Provide again, from the entries below, every line from the one containing "0).toNat, selRows f * recBytes f)" through the one containing "def State.selBlocked (s", exactly as written, and no other line.

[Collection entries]

BEGIN

/-- Records pushed while the bank has room: what is left (R173, R259). -/
def State.pushAll (s : State) (core bank : Nat) : List (List Byte) → State × List (List Byte)
  | [] => (s, [])
  | r :: rest =>
    let b := (s.core core).bank bank
    if b.hasRoom then (s.pushRecord core bank r).pushAll core bank rest else (s, r :: rest)

/-- The copy engine serves at most the 8 oldest of its operations (R260). -/
def State.inEngine (s : State) (core : Nat) (r : OpRef) : Bool :=
  (((s.liveCopies core).filter (fun q => match s.opAt? q with | some (_, o) => !o.done | none => false)).take 8).contains r

/-- COPY_COMPLETE: a copy's elements are moved; a FIFO copy takes its place among the producers of a full bank, and goes on while
the bank has room and it is its turn (R173, R259, R260). -/
def State.copyComplete (s : State) (g n : Nat) : Option State :=
  let r := OpRef.mk g n
  match s.opAt? r with
  | none => none
  | some (x, o) =>
    match o.work, o.instr with
    | .copy left, .cpy f =>
      let lay := recordOf o.sargs
      let c := s.ctxOf x.launch
      let org := originOf o.sargs
      let bank := f.imm.toNat % 32
      let leased := lay.total ≤ 2 ^ 20 || (s.die (dieOf x.core)).granted.contains (.op r)
      if !s.inEngine x.core r || !leased then none
      else if f.ext = 1 then
        let me : Producer := .op g n
        match (if left = none then s.copyBad x.core c lay org 0 else none) with
        | some a => some (s.failOp r a)
        | none =>
          if s.mayPush x.core bank me then
            let recs := match left with | some l => l | none => cut32 (lay.total / 32) (s.copyBytes c lay org)
            let (s1, rest) := s.pushAll x.core bank recs
            some (if rest.isEmpty then (s1.leaveLine x.core bank me).finishOp r
              else (s1.joinLine x.core bank me).setWork r (.copy (some rest)))
          else if ((s.core x.core).bank bank).line.contains me then none
          else some (s.joinLine x.core bank me)
      else match s.copyBad x.core c lay org (o.sargs.getD 5 0).toNat with
        | some a => some (s.failOp r a)
        | none =>
          if lay.up then
            some (((s.copyUp x c lay org (o.sargs.getD 5 0).toNat).healAll c
              ((copyRuns lay org).map (fun u => (u.2.2.1, u.2.2.2)))).finishOp r)
          else some ((s.copyDown x c lay org (o.sargs.getD 5 0).toNat).finishOp r)
    | _, _ => none
/-- COPY_COMPLETE (R173). -/
def execCopyComplete (group op : Nat) (s : State) : Host.Outcome State Fault Refusal :=
  whenEnabled "COPY_COMPLETE" (s.asOp group op (fun s => s.copyComplete group op))

/-! ### CPYSEL (R174, R175) -/

/-- *k* of CPYSEL. -/
def selK (f : EFmt) : Nat := f.imm.toNat % 64 + 1
/-- *rows* of CPYSEL. -/
def selRows (f : EFmt) : Nat := bits f.imm.toNat 6 8 + 1
/-- ACC of CPYSEL. -/
def selAcc (f : EFmt) : Bool := bitAt f.imm.toNat 14
/-- Bytes of a completion record (R174). -/
def recBytes (f : EFmt) : Nat := 16 + 8 * selK f

/-- An entry of a selection or a winner list: index and FP32 code. -/
abbrev Entry := BitVec 32 × BitVec 32
/-- An unfilled entry (R202). -/
def unfilled : Entry := (0xFFFFFFFF, 0xFF800000)
/-- A higher value, or an equal value (+0 equal to −0) with a lower index (R202). -/
def Entry.better (a b : Entry) : Bool :=
  match (fmtF32.decode a.2.toNat).cmp (fmtF32.decode b.2.toNat) with
  | .gt => true
  | .lt => false
  | .eq => a.1.toNat < b.1.toNat
/-- An entry put at its place in a row kept best first. -/
def placeEntry (e : Entry) : List Entry → List Entry
  | [] => [e]
  | d :: r => if Entry.better e d then e :: d :: r else d :: placeEntry e r
/-- An entry enters a row of `k` when it is better than the `k`-th, which leaves (R175, R204). -/
def offerEntry (k : Nat) (row : List Entry) (e : Entry) : List Entry :=
  match row[k - 1]? with
  | some last => if Entry.better e last then (placeEntry e row).take k else row
  | none => row

/-- A completion record (R174). -/
structure SelRec where
  count : Nat
  m     : Nat
  sum   : Nat
  nans  : Nat
  row   : List Entry
deriving DecidableEq, Repr

/-- A record at its start (R175). -/
def SelRec.fresh (k : Nat) : SelRec := SelRec.mk 0 0xFF800000 0 0 (List.replicate k unfilled)
/-- A record in bytes. -/
def SelRec.ofBytes (k : Nat) (l : List Byte) : SelRec :=
  SelRec.mk (numAt l 0 4) (numAt l 4 4) (numAt l 8 4) (numAt l 12 4)
    ((List.range k).map (fun j => (BitVec.ofNat 32 (numAt l (16 + 8 * j) 4), BitVec.ofNat 32 (numAt l (20 + 8 * j) 4))))
/-- The bytes of a record. -/
def SelRec.bytes (r : SelRec) : List Byte :=
  leBytes 4 r.count ++ leBytes 4 r.m ++ leBytes 4 r.sum ++ leBytes 4 r.nans ++
    r.row.flatMap (fun e => leBytes 4 e.1.toNat ++ leBytes 4 e.2.toNat)

/-- Round(f32, exp(a − b), rn), 1 where the values are equal, infinite or not (R175). -/
def expDiff (a b : Nat) : Nat :=
  let x := fmtF32.decode a
  let y := fmtF32.decode b
  if x.cmp y = .eq then 0x3F800000 else expRoundF32 (Num.add 0 x y.negate).1
/-- A product rounded to FP32. -/
def mulF32 (a b : Nat) : Nat := (fmtF32.round 0 (Num.mul (fmtF32.decode a) (fmtF32.decode b)).1).1

/-- One row of logits enters a record; `base` is the index of column 0. Where a value and m2 are both −∞ the rule states no
term: a free value stands for it (R175). -/
def SelRec.step (stepNo k base : Nat) (r : SelRec) (row : List (BitVec 32)) : SelRec :=
  let vals := row.map (·.toNat)
  let isNan (v : Nat) : Bool := (fmtF32.decode v).isNan
  let m2 := vals.foldl (fun m v => if isNan v then m else (minMaxCode fmtF32 true true m v).1) r.m
  let c := if m2 = 0xFF800000 then 0 else expDiff r.m m2
  let start : SelRec := { r with sum := mulF32 r.sum c, m := m2 }
  let out := (vals.mapIdx (fun j v => (j, v))).foldl (fun (a : SelRec) p =>
    if isNan p.2 then { a with nans := (a.nans + 1) % 2 ^ 32 }
    else { a with sum := addF32 a.sum (if m2 = 0xFF800000 then (Config.selTermOfNothing stepNo p.1).toNat else expDiff p.2 m2),
                  row := offerEntry k a.row (BitVec.ofNat 32 (base + p.1), BitVec.ofNat 32 p.2) }) start
  { out with count := (out.row.filter (fun e => e != unfilled)).length }

/-- The failing checks of CPYSEL (R151, R171, R174, R199). -/
def State.selFailures (s : State) (x : Group) (f : EFmt) : List Failure :=
  let c := s.ctxOf x.launch
  let sa := (x.rs f.sa.toNat).toNat
  let sb := (x.rs f.sb.toNat).toNat
  let n := selRows f * recBytes f
  (if sb % 8 = 0 then [] else [failure 2 0x0F sb none]) ++ s.spanFailures c sa (256 * selRows f) .write (some false) none ++
    s.spanFailures c sb n .write (some false) none ++
    (if selAcc f then s.spanFailures c sb n .read none none else [])

/-- CPYSEL (R174). -/
def execCpysel (f : EFmt) (s : State) : Host.Outcome State Fault Refusal :=
  withGroup s (fun i g x =>
    let c := s.ctxOf x.launch
    let sa := (x.rs f.sa.toNat).toNat
    let sb := (x.rs f.sb.toNat).toNat
    if !x.uniformOn f.g i.active then s.complete i g x
    else s.counted g x .cp (
      if (s.core x.core).holder != some x.block then s.failFor i g (mkFault 0x15 0 none) (leadMask i.active)
      else match firstFailure (atIssue (s.selFailures x f)) with
        | some e => s.failFor i g e (leadMask i.active)
        | none =>
          ((((s.hold c sa (256 * selRows f)).hold c sb (selRows f * recBytes f)).complete i g
            ((x.issueOp i.instr .cp (leadMask i.active) [] [x.rs f.sa.toNat, x.rs f.sb.toNat, x.rs f.sc.toNat] []
              (.rows 0)).pin s [(sa, 256 * selRows f), (sb, selRows f * recBytes f)]))).enterCopies x.core (OpRef.mk g x.nextOp)))

/-- The record range of a CPYSEL: context, address and length. -/
def State.selRange (s : State) (r : OpRef) : Option (Nat × Nat × Nat) :=
  match s.opAt? r with
  | some (x, o) => match o.instr with
    | .cpysel f => some (s.ctxOf x.launch, (o.sargs.getD 1 0).toNat, selRows f * recBytes f)
    | _ => none
  | none => none
/-- With ACC = 1 it waits for every older CPYSEL of the core that has not retired and whose records overlap its own
(R362). -/
def State.selBlocked (s : State) (core : Nat) (r : OpRef) (f : EFmt) : Bool :=
  selAcc f && ((s.liveCopies core).takeWhile (· != r)).any (fun q =>
    match s.selRange q, s.selRange r with
    | some a, some b => a.1 == b.1 && a.2.1 < b.2.1 + b.2.2 && b.2.1 < a.2.1 + a.2.2
    | _, _ => false)

/-- The row at the head of the accumulator queue cannot be corrected (R384). -/
def Core.badRow (x : Core) : Bool := x.bad.contains (.queue 0)
/-- The head row leaves the accumulator queue (R199). -/
def Core.popRow (x : Core) (rest : List (List (BitVec 32))) : Core :=
  { x with queue := rest, bad := x.bad.filterMap (fun b => match b with
    | .queue 0 => none
    | .queue (k + 1) => some (.queue k)
    | _ => some b) }
/-- CPYSEL_ROW: the next row is popped, stored, and entered in its record (R174, R175). While a group waits at AQPOP the row goes
to it: R174 leaves open which of the two pops first (DESIGN CHOICE, log entry 78). -/
def State.cpyselRow (s : State) (g n : Nat) : Option State :=
  let r := OpRef.mk g n
  match s.opAt? r with
  | none => none
  | some (x, o) =>
    match o.work, o.instr with
    | .rows k, .cpysel f =>
      let core := s.core x.core
      let c := s.ctxOf x.launch
      let at_ := (o.sargs.getD 1 0).toNat + k * recBytes f
      if !s.inEngine x.core r || (k = 0 && s.selBlocked x.core r f) || core.holder != some x.block ||
          !(s.waitingPoppers x.core).isEmpty then none
      else match core.queue with
        | [] => none
        | row :: rest =>
          let to_ := wrap64 ((o.sargs.getD 0 0).toNat + 256 * k)
          match (if core.badRow then some at_ else (s.badSpan c at_ (recBytes f) (selAcc f)).or (s.badSpan c to_ 256 false)) with
          | some a => some (s.failOp r a)
          | none =>
            let start := if selAcc f then SelRec.ofBytes (selK f) (s.vread c at_ (recBytes f)) else SelRec.fresh (selK f)
            let done := start.step s.stepNo (selK f) (o.sargs.getD 2 0).toNat row
            let s1 := ((s.setCore x.core (core.popRow rest)).vwrite c to_ (row.flatMap (fun v => leBytes 4 v.toNat))).vwrite c at_
              done.bytes
            some (if k + 1 = selRows f then s1.finishOp r else s1.setWork r (.rows (k + 1)))
    | _, _ => none
/-- CPYSEL_ROW (R174, R175). -/
def execCpyselRow (group op : Nat) (s : State) : Host.Outcome State Fault Refusal :=
  whenEnabled "CPYSEL_ROW" (s.asOp group op (fun s => s.cpyselRow group op))

end Sys2Proof.Machine
end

END

:: Task output ::
    | .cpysel f => some (s.ctxOf x.launch, (o.sargs.getD 1 0).toNat, selRows f * recBytes f)
    | _ => none
  | none => none
/-- With ACC = 1 it waits for every older CPYSEL of the core that has not retired and whose records overlap its own
(R362). -/
def State.selBlocked (s : State) (core : Nat) (r : OpRef) (f : EFmt) : Bool :=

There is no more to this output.